The figures break down 31 makes of cars and compare the percentage of each of them on the road to the percentage of their drivers receiving tickets.

The stats cover the period from mid-2010 to the end of 2013, when there were 78,760 vehicles on the road and a total of 50,731 tickets issued.

Const. Ian MacDonald said in 17 of the categories, the numbers are equal. For example, 8.7 per cent of the cars on the road in Abbotsford are Dodges, and 8.7 per cent of traffic tickets in the city were issued to Dodge drivers.

Similarly, 4.6 per cent of vehicles are GM's, and 4.6 per cent of tickets were given to the drivers of those cars.

In eight categories, the number of tickets handed out was slightly greater than the percentage of those vehicles on the road.

Pontiacs, for example, account for 3.2 per cent of the vehicles but their drivers collected 4.7 per cent of the tickets. The figures for Chevys were 10.4 and 11.2 respectively.

Six makes of vehicles – Buick, Ford, Kia, Mercedes, Nissan and Toyota – had reverse numbers.

The biggest margin was with Toyotas, which make up 12.1 per cent of the vehicles on the road, but whose drivers collected 9.5 per cent of tickets.

MacDonald said it's difficult to pinpoint why there is a more dramatic variation with Toyota drivers than with other cars.

"Our best guess … is that we think certain types of people are attracted to certain types of cars.
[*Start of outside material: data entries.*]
-- ==== Sys2Proof/Machine/Buddies.lean ====
section
/-! DEFINITION. Taking a Millrace message (R310, R311), and the buddies: PULSE, LOSS, GOING, their loss and return, and VIGIL
(R26, R313 to R317, R373, Table MD-2). -/

namespace Sys2Proof

def Message.type (m : Message) : Nat := (byteAt m.bytes 1).toNat
def Message.body (m : Message) : List Byte := m.bytes.drop 16
def Message.tag (m : Message) : BitVec 16 := BitVec.ofNat 16 (fieldBE m.bytes 4 2)
def Message.socket (m : Message) : Byte := byteAt m.bytes 6
def Message.serial (m : Message) : BitVec 64 := BitVec.ofNat 64 (fieldBE m.bytes 8 8)

/-- The header rules of Table MR-1 for a received message: version, length and the zero bits of the flags. -/
def Message.headOk (m : Message) : Bool :=
  decide (16 ≤ m.bytes.length) && decide (byteAt m.bytes 0 = 1) && decide (fieldBE m.bytes 2 2 = m.body.length)
  && decide ((byteAt m.bytes 7).toNat ≤ (if m.type = 2 then 1 else 0))

/-- The body rules of the fixed layouts: length and reserved bytes. -/
def Message.bodyOk (m : Message) : Bool :=
  let b := m.body
  match m.type with
  | 0x01 => decide (b.length = 16) && decide ((byteAt b 12).toNat ≤ 3) && decide ((byteAt b 13).toNat < 64)
  | 0x03 => decide (11 ≤ b.length) && decide (b.length ≤ 1450)
  | 0x05 => decide (b.length = 22)
  | 0x06 =>
    let n := (byteAt b 8).toNat
    decide (1 ≤ n) && decide (n ≤ 64) && decide (b.length = 12 + 6 * n) && nil b 9 3
    && (List.range n).all (fun i => decide ((byteAt b (13 + 6 * i)).toNat ≤ 1))
  | 0x07 => decide (b.length = 199) && decide (byteAt b 0 = 1)
  | 0x08 => decide (b.length = 24)
  | 0x09 => decide (b.length = 16) && nil b 15 1
  | 0x0a => decide (b.length = 16) && nil b 7 1
  | 0x0b => true
  | _ => false
where
  nil (b : List Byte) (off n : Nat) : Bool := (slice b off n).all (fun x => decide (x = 0))

end Sys2Proof

namespace Sys2Proof.Machine

/-! ### Taking a message -/

/-- How Table MR-2 addresses a type that the node takes. -/
def State.addressed (s : State) (m : Message) : Bool :=
  if m.type = 3 ∨ m.type = 0x0b then decide (m.dst = s.address) else decide (m.dst = nodeGroup)

/-- A BUNDLE or RESTART for another node, which this one relays without taking it (Table LN-2, row 6). -/
def State.elsewhere (s : State) (m : Message) : Bool :=
  (decide (m.type = 3) || decide (m.type = 0x0b)) && !m.dst.getLsbD 40 && decide (m.dst ≠ s.address)

/-- Types that are taken only from the keeper: BUNDLE, TIME-AUX, ROLL, the census query and RESTART. -/
def keeperOnly (type : Nat) : Bool := [3, 5, 6, 7, 0x0b].contains type

def State.fromKeeper (s : State) (m : Message) : Bool := decide (s.keeperAddr = some m.src)

/-- Whether the node can consume frames: the main die is up, in RUN or during a stop (R299, R373). -/
def State.consumes (s : State) : Bool := decide (s.power.phase = .run) || decide (s.power.phase = .stopping)

/-- A message of type `type` taken by R311: `f` acts on it; a malformed one is counted in RMBAD. -/
def State.take (s : State) (m : Message) (type : Nat) (f : State → State) : State :=
  if m.type ≠ type ∨ s.consumes = false then s
  else if !(m.headOk && m.bodyOk && (s.addressed m || s.elsewhere m)) then { s with mill := { s.mill with bad := satInc s.mill.bad } }
  else if s.elsewhere m || (keeperOnly type && !s.fromKeeper m) then s
  else f s

/-! ### PULSE -/

/-- The PULSE body (R313). -/
def State.pulseBody (s : State) : List Byte :=
  let f (i : Nat) (b : Bool) : Nat := if b then 2 ^ i else 0
  bytesBE s.lock.nonce.toNat 8 ++ bytesBE s.mill.pulses.toNat 4
    ++ [(s.tfind 0).verdict.code,
        BitVec.ofNat 8 (f 0 s.power.hale + f 1 (s.inAct mVigil) + f 2 (s.inAct mHold) + f 3 s.lock.house
          + f 4 (decide (s.ptp.state = .locked)) + f 5 s.modes.parked),
        s.modes.act, BitVec.ofNat 8 ((s.mill.buddies.filter (fun b => (s.socket b).lost)).length)]

/-- Send one PULSE: its count is one higher than the last. -/
def State.sendPulse (s : State) : State :=
  if s.speaks then
    let s := { s with mill := { s.mill with pulses := s.mill.pulses + 1 } }
    s.sendMillrace nodeGroup 0x01 0 s.pulseBody
  else s

/-- PULSE_SEND (R313): 100 ms, with its tolerance of 1 ms, after the last. -/
def execPulseSend (s : State) : Out :=
  if s.speaks ∧ (s.mill.pulses = 0 ∨ s.passed s.mill.pulseAt (99 * ms) = true) then
    .next { s.sendPulse with mill := { s.sendPulse.mill with pulseAt := s.now } }
  else .next s

/-! ### Loss and return -/

/-- No buddy is declared lost and no LOSS is sent while this holds (R373): before the first house verdict, while the brown-out
filter runs, and during a stop. -/
def State.lossQuiet (s : State) : Bool := !s.speaks || s.power.filter.isSome

/-- The BUDDY entry of an F2h finding (Table FL-5). Log 91, DEDUCED. -/
def State.buddyFinding (s : State) (b : BitVec 6) (event : Byte) (basis : Byte) : State :=
  s.formSystem 0xf2 (sysEntry 0x0011 ([b.zeroExtend 8, event, basis] ++ bytesBE s.ringUs 8))

/-- The LOSS body (R316). -/
def State.lossBody (s : State) (b : BitVec 6) : List Byte :=
  let m := s.socket b
  [b.zeroExtend 8, m.basis.zeroExtend 8, if m.basis = 2 then m.goCause.zeroExtend 8 else 0, if s.inAct mVigil then 1 else 0]
    ++ bytesBE m.serial.toNat 8 ++ bytesBE m.count.toNat 4 ++ bytesBE m.ringUs.toNat 8

def State.sendLoss (s : State) (b : BitVec 6) : State :=
  (s.modSocket b (fun m => { m with lossAt := s.now })).sendMillrace nodeGroup 0x08 0 (s.lossBody b)

/-- VIGIL enters at the first lost buddy and leaves at the return of the last (Table MD-2); its causes are raised whether or
not it is permitted (R100). -/
def State.settleVigil (s : State) : State :=
  let on := s.modes.hw.getLsbD mVigil
  let lost := s.mill.buddies.any (fun b => (s.socket b).lost)
  let mark (late : Bool) : State := { s with modes := { s.modes with vigilLate := late } }
  if lost && !on then (mark s.proofOpen).hwMode mVigil true 0 [plainCause causeVigil 1]
  else if !lost && on then (mark false).hwMode mVigil false 0 [plainCause causeVigil 2]
  else s

/-- Whether socket `b` is a present buddy that is not lost. -/
def State.watched (s : State) (b : BitVec 6) : Bool :=
  s.mill.buddies.contains b && (s.socket b).present && !(s.socket b).lost

/-- A present buddy is declared lost (R315). Log 89, DEDUCED. -/
def State.declareLost (s : State) (b : BitVec 6) (basis : BitVec 2) : State :=
  if s.watched b && !s.lossQuiet then
    let s := s.modSocket b (fun m => { m with lost := true, basis := basis, losses := satInc m.losses })
    (s.settleVigil.sendLoss b).buddyFinding b 1 (basis.zeroExtend 8)
  else s

/-- Hold a loss event while the brown-out filter runs (R373). -/
def State.holdLoss (s : State) (h : HeldLoss) : State := { s with power := { s.power with held := s.power.held ++ [h] } }

/-- A PULSE of buddy `b` at the receiver's tag (R26, R314, R315, R373): it is present, and a loss ends, one by GOING only with a new
run nonce. -/
def State.buddyPulse (s : State) (b : BitVec 6) (newRun : Bool) : State :=
  let old := s.socket b
  let back := old.lost && (newRun || decide (old.basis ≠ 2))
  let s := s.modSocket b (fun m => { m with present := m.present || s.speaks || !m.early, lost := m.lost && !back })
  if back then (s.settleVigil).buddyFinding b 2 (old.basis.zeroExtend 8) else s

/-- What a PULSE leaves in the ring map (Table MR-10). Log 90, DEDUCED. -/
def State.mapPulse (s : State) (b : BitVec 6) (m : Message) : State :=
  let p := m.body
  let st := byteAt p 13
  let nonce : BitVec 64 := BitVec.ofNat 64 (fieldBE p 0 8)
  let count : BitVec 32 := BitVec.ofNat 32 (fieldBE p 8 4)
  s.modSocket b (fun x =>
    { x with
      heard := true, serial := m.serial, verdict := (byteAt p 12).extractLsb' 0 2, hale := st.getLsbD 0, vigil := st.getLsbD 1,
      lostCnt := byteAt p 15, lastMs := s.ringMs, at_ := s.now, ringUs := BitVec.ofNat 64 s.ringUs, nonce := nonce,
      count := if x.nonce = nonce ∧ count < x.count then x.count else count })

/-- PULSE (R314): one from a node that identifies by serial belongs to no socket. -/
def State.onPulse (s : State) (m : Message) : State :=
  if 64 ≤ m.socket.toNat then s
  else
    let b : BitVec 6 := m.socket.extractLsb' 0 6
    let newRun := decide ((s.socket b).nonce ≠ BitVec.ofNat 64 (fieldBE m.body 0 8))
    let s := s.mapPulse b m
    if m.tag = s.ring.tag ∧ s.mill.buddies.contains b then s.buddyPulse b newRun else s

def execPulse (m : Message) (s : State) : Out := .next (s.take m 0x01 (fun s => s.onPulse m))

/-- BUDDY_SILENCE (R315): 520 ms without a PULSE from a present buddy. -/
def State.silence (s : State) (b : BitVec 6) : State :=
  if s.watched b && s.passed (s.socket b).at_ (520 * ms) && s.speaks then
    if s.power.filter.isSome then (if s.power.held.contains (.silence b) then s else s.holdLoss (.silence b))
    else s.declareLost b 1
  else s

def execBuddySilence (b : BitVec 6) (s : State) : Out := .next (s.silence b)

/-- LOSS_REPEAT (R315): every 10 s while the buddy stays lost. -/
def execLossRepeat (b : BitVec 6) (s : State) : Out :=
  if s.mill.buddies.contains b ∧ (s.socket b).lost ∧ s.passed (s.socket b).lossAt (10 * sec) ∧ s.lossQuiet = false then
    .next (s.sendLoss b)
  else .next s

/-- A LOSS that names the receiver draws a PULSE out of turn and counts in RMSELF (R316). -/
def State.lossOfSelf (s : State) : State := { s with mill := { s.mill with self_ := satInc s.mill.self_ } }.sendPulse

/-- LOSS (R315): a report below the highest count seen is ignored. -/
def State.onLoss (s : State) (m : Message) : State :=
  let b : BitVec 6 := (byteAt m.body 0).extractLsb' 0 6
  let count := fieldBE m.body 12 4
  if 64 ≤ (byteAt m.body 0).toNat then s
  else if s.bySerial = false ∧ s.code.latched.s = some b then s.lossOfSelf
  else if s.watched b && decide ((s.socket b).count.toNat ≤ count) && s.speaks then
    if s.power.filter.isSome then s.holdLoss (.loss m) else s.declareLost b 3
  else s

def execLoss (m : Message) (s : State) : Out := .next (s.take m 0x08 (fun s => s.onLoss m))

/-- GOING (R315, R317, R373): recorded in the ring map, and a present buddy is lost. One that comes before the first house verdict
takes the presence with it, until a PULSE after that verdict. -/
def State.onGoing (s : State) (m : Message) : State :=
  if 64 ≤ m.socket.toNat then s
  else
    let b : BitVec 6 := m.socket.extractLsb' 0 6
    let cause := byteAt m.body 0
    let early := s.find.verdictAt.isNone
    let s := s.modSocket b (fun x =>
      { x with
        goCause := cause.extractLsb' 0 3, serial := m.serial, heard := true, present := x.present && !early, early := x.early || early })
    if m.tag = s.ring.tag ∧ s.watched b ∧ s.speaks then
      if s.power.filter.isSome then s.holdLoss (.going b cause (BitVec.ofNat 64 (fieldBE m.body 3 8)))
      else s.declareLost b 2
    else s

def execGoing (m : Message) (s : State) : Out := .next (s.take m 0x09 (fun s => s.onGoing m))

/-- A held loss event acted on once the filter has ended (R373). -/
def State.actHeld (s : State) : HeldLoss → State
  | .silence b => s.silence b
  | .going b _ _ => s.declareLost b 2
  | .loss m => s.onLoss m

end Sys2Proof.Machine
end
It may be … that people who are conservative are drawn to Toyotas," he said.

The figures indicate that it's driving behaviour, and not the type of car, that results in a ticket being handed out, MacDonald said.

He said police released the stats as a means of furthering discussion about road safety, which the Abbotsford Police Department (APD) has again made its top priority for the year.

The issue was also the top priority in 2013 after a year that saw nine traffic-related fatalities.

That number dropped to six last year. MacDonald said the APD would like to drop that figure even further – "ultimately, we would like to see none" – as well as see an "appreciable difference" in the number of injury-related crashes.